Task statement
Exact duplicates of all the records are needed.

The data
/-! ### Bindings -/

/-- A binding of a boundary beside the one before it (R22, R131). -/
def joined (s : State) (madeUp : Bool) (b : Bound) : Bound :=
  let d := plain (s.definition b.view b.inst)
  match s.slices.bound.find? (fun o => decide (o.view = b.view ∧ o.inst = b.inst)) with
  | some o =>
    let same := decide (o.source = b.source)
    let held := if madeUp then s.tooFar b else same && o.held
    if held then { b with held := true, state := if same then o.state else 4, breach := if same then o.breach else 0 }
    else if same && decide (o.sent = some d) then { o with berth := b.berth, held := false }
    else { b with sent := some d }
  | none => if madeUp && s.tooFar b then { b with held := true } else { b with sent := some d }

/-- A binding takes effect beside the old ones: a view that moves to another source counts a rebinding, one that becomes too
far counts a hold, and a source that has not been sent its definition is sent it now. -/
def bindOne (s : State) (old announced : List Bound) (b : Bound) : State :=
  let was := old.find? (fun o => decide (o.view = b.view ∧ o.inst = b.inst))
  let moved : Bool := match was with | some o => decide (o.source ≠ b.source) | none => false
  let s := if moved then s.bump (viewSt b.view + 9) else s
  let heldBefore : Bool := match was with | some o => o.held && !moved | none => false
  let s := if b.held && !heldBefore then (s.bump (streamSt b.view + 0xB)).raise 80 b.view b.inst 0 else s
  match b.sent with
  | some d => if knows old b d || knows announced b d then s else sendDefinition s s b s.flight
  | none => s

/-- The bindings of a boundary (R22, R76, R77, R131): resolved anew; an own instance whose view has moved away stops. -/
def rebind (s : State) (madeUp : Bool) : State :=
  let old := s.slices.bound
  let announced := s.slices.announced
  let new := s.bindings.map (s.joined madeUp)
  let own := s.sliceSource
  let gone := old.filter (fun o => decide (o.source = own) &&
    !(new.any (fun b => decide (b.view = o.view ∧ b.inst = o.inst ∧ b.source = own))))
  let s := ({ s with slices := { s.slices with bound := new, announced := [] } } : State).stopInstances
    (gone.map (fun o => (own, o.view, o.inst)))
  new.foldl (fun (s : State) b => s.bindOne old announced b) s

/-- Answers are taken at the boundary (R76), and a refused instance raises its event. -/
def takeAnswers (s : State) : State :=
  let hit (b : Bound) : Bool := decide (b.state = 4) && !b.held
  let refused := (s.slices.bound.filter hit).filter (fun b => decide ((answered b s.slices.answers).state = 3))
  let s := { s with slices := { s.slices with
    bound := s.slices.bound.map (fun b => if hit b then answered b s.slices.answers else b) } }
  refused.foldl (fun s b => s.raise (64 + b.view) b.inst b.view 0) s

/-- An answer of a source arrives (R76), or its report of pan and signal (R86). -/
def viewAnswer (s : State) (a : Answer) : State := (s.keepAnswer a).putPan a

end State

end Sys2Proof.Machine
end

Completed task
/-! ### Bindings -/

/-- A binding of a boundary beside the one before it (R22, R131). -/
def joined (s : State) (madeUp : Bool) (b : Bound) : Bound :=
  let d := plain (s.definition b.view b.inst)
  match s.slices.bound.find? (fun o => decide (o.view = b.view ∧ o.inst = b.inst)) with
  | some o =>
    let same := decide (o.source = b.source)
    let held := if madeUp then s.tooFar b else same && o.held
    if held then { b with held := true, state := if same then o.state else 4, breach := if same then o.breach else 0 }
    else if same && decide (o.sent = some d) then { o with berth := b.berth, held := false }
    else { b with sent := some d }
  | none => if madeUp && s.tooFar b then { b with held := true } else { b with sent := some d }

/-- A binding takes effect beside the old ones: a view that moves to another source counts a rebinding, one that becomes too
far counts a hold, and a source that has not been sent its definition is sent it now. -/
def bindOne (s : State) (old announced : List Bound) (b : Bound) : State :=
  let was := old.find? (fun o => decide (o.view = b.view ∧ o.inst = b.inst))
  let moved : Bool := match was with | some o => decide (o.source ≠ b.source) | none => false
  let s := if moved then s.bump (viewSt b.view + 9) else s
  let heldBefore : Bool := match was with | some o => o.held && !moved | none => false
  let s := if b.held && !heldBefore then (s.bump (streamSt b.view + 0xB)).raise 80 b.view b.inst 0 else s
  match b.sent with
  | some d => if knows old b d || knows announced b d then s else sendDefinition s s b s.flight
  | none => s

/-- The bindings of a boundary (R22, R76, R77, R131): resolved anew; an own instance whose view has moved away stops. -/
def rebind (s : State) (madeUp : Bool) : State :=
  let old := s.slices.bound
  let announced := s.slices.announced
  let new := s.bindings.map (s.joined madeUp)
  let own := s.sliceSource
  let gone := old.filter (fun o => decide (o.source = own) &&
    !(new.any (fun b => decide (b.view = o.view ∧ b.inst = o.inst ∧ b.source = own))))
  let s := ({ s with slices := { s.slices with bound := new, announced := [] } } : State).stopInstances
    (gone.map (fun o => (own, o.view, o.inst)))
  new.foldl (fun (s : State) b => s.bindOne old announced b) s

/-- Answers are taken at the boundary (R76), and a refused instance raises its event. -/
def takeAnswers (s : State) : State :=
  let hit (b : Bound) : Bool := decide (b.state = 4) && !b.held
  let refused := (s.slices.bound.filter hit).filter (fun b => decide ((answered b s.slices.answers).state = 3))
  let s := { s with slices := { s.slices with
    bound := s.slices.bound.map (fun b => if hit b then answered b s.slices.answers else b) } }
  refused.foldl (fun s b => s.raise (64 + b.view) b.inst b.view 0) s

/-- An answer of a source arrives (R76), or its report of pan and signal (R86). -/
def viewAnswer (s : State) (a : Answer) : State := (s.keepAnswer a).putPan a

end State

end Sys2Proof.Machine
end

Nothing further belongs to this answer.